Equity markets traded slightly in the red during today's trading session as economic data showed rather mixed results and as an S&P downgrade of euro zone nations loomed large.

According to the commerce department, the U.S. trade deficit widened 10.4 percent in November to the highest level since June as companies imported more expensive foreign oil. Imports accelerated by the most since May, rising 1.3 percent to $226 billion, while exports declined 0.9 percent to $178 billion. Clearly, the repercussions of the European debt crisis and the slower growth in China are coming together to reduce American exports. At the same time, our strong thirst for oil accompanied by higher prices served to lift imports here in the U.S. Perhaps although it is encouraging to see that demand from within the U.S. is strong; boosting the need of supplies, material, car parts, and capital goods; it is not encouraging that companies are buying these products from abroad more than from home. On a more encouraging note, the trade deficit with China was slimmer, narrowing to $26.9 billion as U.S. exports to China rose to $9.9 billion, the highest in nearly a year.
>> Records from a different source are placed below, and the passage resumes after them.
-- ==== Sys2Proof/Machine/Cache.lean ====
section
/-!
DEFINITION. The Lining and the Pincushion (06): ageing, PIN fills, disabling, locks and the register forms of maintenance.
-/
namespace Sys2Proof.Machine

namespace State

/-! ### Lines as one step of their slice (R211) -/

/-- The buffered writes of a line whose order points precede a step of its slice commit before it. -/
def commitLine (line : Nat) (s : State) : State :=
  ((s.reqs.filter fun r => r.stage == .buffered && r.line == line).map (·.id)).foldl (fun s id => match s.reqOf id with
    | some r => if s.commitsNext r then s.commitWrite r else s
    | none => s) s

/-- A write of the line has passed its order point and has not taken effect, so that no step of the slice may pass it (R211). A write-through write that is placed counts as
a write-back (R212). -/
def writesOpen (s : State) (line : Nat) : Bool :=
  s.reqs.any fun r => r.isWrite && r.ordered && r.line == line && !r.void && r.stage != .respond && r.stage != .through

/-- A write-back may release the line: it is clean, or its slice's staging has room. -/
def roomToRelease (s : State) (line : Nat) : Bool := !s.dirtyIn line || s.stagingRoom line

/-- A line is valid in a cache. -/
def heldIn (s : State) (line : Nat) : Bool := (s.findWay line).isSome || (s.findPent line).isSome

/-- Lines are discarded whose write-backs are in force; a line that a later write has made dirty stays (R211, R212). -/
def discardClean (lines : List Nat) (s : State) : State := lines.foldl (fun s l => if s.dirtyIn l then s else s.discardCached l) s

/-! ### Locks (R207, R208) -/

/-- Locked ways of a set, locked-invalid ones included. -/
def lockedWays (s : State) (set : Nat) : Nat := ((List.range 16).filter fun w => (s.way (16 * set + w)).lock).length
/-- Locked entries of the Pincushion, locked-invalid ones included. -/
def lockedEntries (s : State) : Nat := (s.cache.pcu.filter fun _ e => e.lock).length

/-- Lock a way; false where R207 forbids it. -/
def lockWay (k : Nat) (s : State) : State × Bool :=
  let w := s.way k
  if w.lock then (s, true)
  else if 4 ≤ s.lockedWays (k / 16) then (s, false)
  else (s.setWay k { w with lock := true }, true)

/-- Lock an entry; false where R207 forbids it. -/
def lockEntry (n : Nat) (s : State) : State × Bool :=
  let e := s.pent n
  if e.lock then (s, true)
  else if 48 ≤ s.lockedEntries then (s, false)
  else (s.setPent n { e with lock := true }, true)

/-- Unlock a way (R208); a locked-invalid one becomes free. -/
def freeWay (k : Nat) (s : State) : State :=
  let w := s.way k
  s.setWay k (if w.valid then { w with lock := false } else { val := w.val })

/-- The UNLOCK form of a line (R208): its way, or a locked-invalid way that held it. -/
def unlockLine (line : Nat) (s : State) : State × Bool :=
  match ((List.range 16).map (16 * liningSet s.order line + ·)).find? fun k => (s.way k).lock && (s.way k).line == line with
  | some k => (s.freeWay k, true)
  | none => (s, false)

/-- What came of locking a line (R209). -/
inductive Locked where
  | done | limit | unread | wait | inPcu | off
deriving DecidableEq, Repr

/-- Lock the way that holds a line (R207). -/
def lockHeld (k : Nat) (s : State) : State × Locked := match s.lockWay k with
  | (s1, true) => (s1, .done)
  | (s1, false) => (s1, .limit)

/-- The line's victim way can be taken: it is not dirty, or staging has room for it (R197). -/
def victimRoom (s : State) (line : Nat) : Bool := let w := s.way (s.victim line); !(w.valid && w.dirty) || s.stagingRoom w.line

/-- Fetch a line into the Lining by a read at its slice, and lock its way (R209). -/
def fetchLock (line : Nat) (ld : Option Nat) (stream : Bool) (s : State) : State × Locked :=
  if (s.findPent line).isSome then (s, .inPcu)
  else if s.linOff then (s, .off)
  else match s.findWay line with
    | some k => (s.touchWay k (stream || s.streamRegion line)).lockHeld k
    | none =>
      if !s.victimRoom line then (s, .wait)
      else match s.readLine line ld stream false with
        | (s1, .wait) => (s1, .wait)
        | (s1, .bad _) => (s1, .unread)
        | (s1, .line l _) => match s1.install line l false (stream || s1.streamRegion line) with
          | some s2 => match s2.findWay line with
            | some k => s2.dirtyChanged.lockHeld k
            | none => (s2, .unread)
          | none => (s1, .wait)

/-! ### Register operations (Tables 06-13 to 06-15) -/

/-- A register operation ends at once with a result. -/
def opEnd (pcu : Bool) (res : Nat) (s : State) : State :=
  if pcu then ((s.setF PCU.OP_STATUS_BUSY 0).setF PCU.OP_STATUS_DONE 1).setF PCU.OP_STATUS_RESULT res
  else ((s.setF LIN.OP_STATUS_BUSY 0).setF LIN.OP_STATUS_DONE 1).setF LIN.OP_STATUS_RESULT res

/-- The register operation in progress of a cache. -/
def opNow (s : State) (pcu : Bool) : Option CacheOp := if pcu then s.cache.pcuOp else s.cache.linOp
def setOpNow (pcu : Bool) (o : Option CacheOp) (s : State) : State :=
  if pcu then s.modCache fun c => { c with pcuOp := o } else s.modCache fun c => { c with linOp := o }

/-- The step of one line of a maintenance operation (R211 to R213): its line is released, discarded, or both in turn; it is put off while a write before it has not taken
effect, or staging has no room. -/
def opLine (o : CacheOp) (l : Nat) (s0 : State) : State × CacheOp :=
  let s := s0.commitLine l
  if s.writesOpen l || (o.op != 2 && !s.roomToRelease l) then (s, { o with todo := o.todo ++ [l] })
  else if o.op = 2 then (s.discardCached l, o)
  else
    let s1 := (s.release l).1
    (s1, { o with waits := o.waits ++ s1.backsOf l, discard := if o.op = 3 && s.heldIn l then o.discard ++ [l] else o.discard })

/-- An entry leaves the Pincushion as a whole (R214); lines that later writes have made dirty keep it. -/
def freeEntry (n : Nat) (s : State) : State :=
  let e := s.pent n
  if e.lines.any fun l => l.2.dirty then s else s.setPent n (if e.lock then { lock := true } else {})

/-- A LOCK by DPA ends, or waits for its line. -/
def opLock (line : Nat) (s : State) : State := match s.fetchLock line none false with
  | (s1, .wait) => s1
  | (s1, .done) => (s1.setOpNow false none).opEnd false 0
  | (s1, .limit) => ((s1.setOpNow false none).fire 229).opEnd false 1
  | (s1, .unread) => (s1.setOpNow false none).opEnd false 6
  | (s1, .inPcu) => (s1.setOpNow false none).opEnd false 5
  | (s1, .off) => (s1.setOpNow false none).opEnd false 4

/-- A register operation goes on: the steps of its lines come, and when the write-backs it waits for are in force it discards what CLEAN_INVALIDATE names and ends (R212). -/
def opFinish (pcu : Bool) (s : State) : State :=
  match s.opNow pcu with
  | none => s
  | some o =>
    if o.op = 4 then s.opLock (o.todo.headD 0)
    else
      let (s1, o1) := o.todo.foldl (fun (a : State × CacheOp) l => a.1.opLine a.2 l) (s, { o with todo := [] })
      let o2 := { o1 with waits := o1.waits.filter s1.backOpen }
      if !o2.todo.isEmpty || !o2.waits.isEmpty then s1.setOpNow pcu (some o2)
      else
        let s2 := (s1.setOpNow pcu none).discardClean o2.discard
        ((match o2.entry with | some n => s2.freeEntry n | none => s2).opEnd pcu 0).dirtyChanged

/-- Start an operation on lines, and on the entry that it takes as a whole. -/
def opStart (pcu : Bool) (op : Nat) (lines : List Nat) (entry : Option Nat) (s : State) : State :=
  (s.setOpNow pcu (some { op, todo := lines, entry })).opFinish pcu

/-- Whether a master may use the register forms of INVALIDATE and CLEAN_INVALIDATE (R215). -/
def mayInvalidate (s : State) (m : Nat) : Bool := isMgmt m || s.hasRight m rightDebug

/-- LIN.WAY_STATE of a way (Table 06-16). -/
def wayState (k : Nat) (s : State) : State :=
  let w := s.way k
  let b (p : Bool) : Nat := if p then 1 else 0
  let v := liningTag s.order w.line * 2 ^ 16 + b w.valid * 2 ^ 15 + b w.dirty * 2 ^ 14 + b w.val.poison * 2 ^ 13 + b w.lock * 2 ^ 12
    + b w.ref * 2 ^ 11 + w.age * 2 ^ 9 + b (w.valid && (s.stagedOf w.line).isSome) * 2 ^ 8
  s.setReg 0x140034 (BitVec.ofNat 32 (if w.valid then v else b w.lock * 2 ^ 12))

/-- A lock result: 1 with source 229 where R207 forbids the lock. -/
def lockEnd (pcu ok : Bool) (s : State) : State := if ok then s.opEnd pcu 0 else (s.fire 229).opEnd pcu 1

/-- A register operation of the Lining by master m (Tables 06-12 to 06-15); discarded while one runs. -/
def linOperate (op m : Nat) (bySetWay : Bool) (s : State) : State :=
  if s.flag LIN.OP_STATUS_BUSY then s
  else if op = 0 then s
  else
    let s0 := ((s.setF LIN.OP_STATUS_BUSY 1).setF LIN.OP_STATUS_OP_LAST op).setF LIN.OP_STATUS_RESULT 0
    let line := s.getF LIN.OP_ADDR_LO_DPA + 2 ^ 26 * s.getF LIN.OP_ADDR_HI_DPA
    let k := 16 * s.getF LIN.OP_SETWAY_SET + s.getF LIN.OP_SETWAY_WAY
    if op = 7 then s0.opEnd false 3
    else if (op = 2 || op = 3) && !s.mayInvalidate m then s0.opEnd false 2
    else if bySetWay && liningSets s.order ≤ s.getF LIN.OP_SETWAY_SET then s0.opEnd false 3
    else if !bySetWay && !s.decoded none line then s0.opEnd false 7
    else
      let inPcu := !bySetWay && (s.findPent line).isSome
      if (if inPcu then s.pcuOff else s.linOff) then s0.opEnd false 4
      else if inPcu && (op = 4 || op = 5) then s0.opEnd false 5
      else
        let w := s.way k
        let target := if bySetWay then (if w.valid then some w.line else none) else some line
        match op with
        | 1 | 2 | 3 => s0.opStart false op target.toList none
        | 4 =>
          if !bySetWay then s0.opStart false 4 [line] none
          else if w.valid then (s0.lockWay k).1.lockEnd false (s0.lockWay k).2
          else s0.opEnd false 6
        | 5 => (if bySetWay then s0.freeWay k else (s0.unlockLine line).1).opEnd false 0
        | _ => match (if bySetWay then some k else s.findWay line) with
          | some k => (s0.wayState k).opEnd false 0
          | none => (s0.setReg 0x140034 0).opEnd false 0

/-- Lines of an entry in the slices where it is valid. -/
def entryLines (s : State) (n : Nat) : List Nat :=
  ((List.range 64).map (64 * (s.pent n).swatch + ·)).filter fun l => Nat.testBit (s.pent n).valid (sliceOf l)

/-- A register operation of the Pincushion on an entry by master m. -/
def pcuOperate (op m n : Nat) (s : State) : State :=
  if s.flag PCU.OP_STATUS_BUSY then s
  else if op = 0 then s
  else
    let s0 := ((s.setF PCU.OP_STATUS_BUSY 1).setF PCU.OP_STATUS_OP_LAST op).setF PCU.OP_STATUS_RESULT 0
    if 6 ≤ op || 64 ≤ n then s0.opEnd true 3
    else if (op = 2 || op = 3) && !s.mayInvalidate m then s0.opEnd true 2
    else if s.pcuOff then s0.opEnd true 4
    else
      let e := s.pent n
      let held := e.valid != 0
      match op with
      | 1 => s0.opStart true 1 (s.entryLines n) none
      | 2 | 3 => s0.opStart true op (s.entryLines n) (if held then some n else none)
      | 4 => if held then (s0.lockEntry n).1.lockEnd true (s0.lockEntry n).2 else s0.opEnd true 6
      | _ => (s0.setPent n (if held then { e with lock := false } else {})).opEnd true 0

/-! ### PIN fills and disabling (R199, R219, R220) -/

/-- LD of the PIN that fills an entry. -/
def pinLd (s : State) (n : Nat) : Option Nat :=
  (s.spl.ops.find? fun o => o.desc.op == 0x07 && o.status.isNone && o.desc.src / 4096 + o.next / 64 == (s.pent n).swatch).bind fun o =>
    if o.owner < 16 then some o.owner else none

/-- A read of the line would have to wait now: for a merge, a map block or a bucket. -/
def readWaits (s : State) (line : Nat) : Bool :=
  (s.buffered line).any (·.unmerged) || (s.mapHurt (swatchOf line) || Tab.get (fun _ => false) s.xlt.bucketBad (homeBucket (swatchOf line)))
Also, here at home, the University of Michigan Consumer Sentiment January result landed at 74.0, which was higher than the Street's expectation of 71.2, increasing from the 69.9 reached last month, representing the fifth consecutive month-to-month increase, and standing at the highest level since May 2011. It is apparent that consumers, despite the still rough economic condition, are becoming encouraged by the recent decrease in gasoline prices and by the continuing upticks in employment. The recent gains in equity markets are also serving to fuel confidence as consumer's perceived wealth improves. Clearly, the uptrend in consumer sentiment is very encouraging, but all is still not well. The economy is still shaky, and at the moment there is still the risk associated with the possibility of not extending the payroll tax holiday for the full year (this has been extended for the first 2 months of 2012). If this tax cut is not extended, all bets are off, and the economy can easily make a turn for the worse.

At the moment, while it is not official, the S&P ratings agency is likely to downgrade a number of European nations including France and Austria. French finance minister Francois Baroin confirmed that the S&P downgraded France's treasured triple-A credit rating by one notch, to double-A-plus, but insisted the move was not a catastrophe and that the government remained committed to overhauling the country's economy. As far as other downgrades are concern, the verdict is still not out yet. This is added pressure to equity markets as the European Saga continues.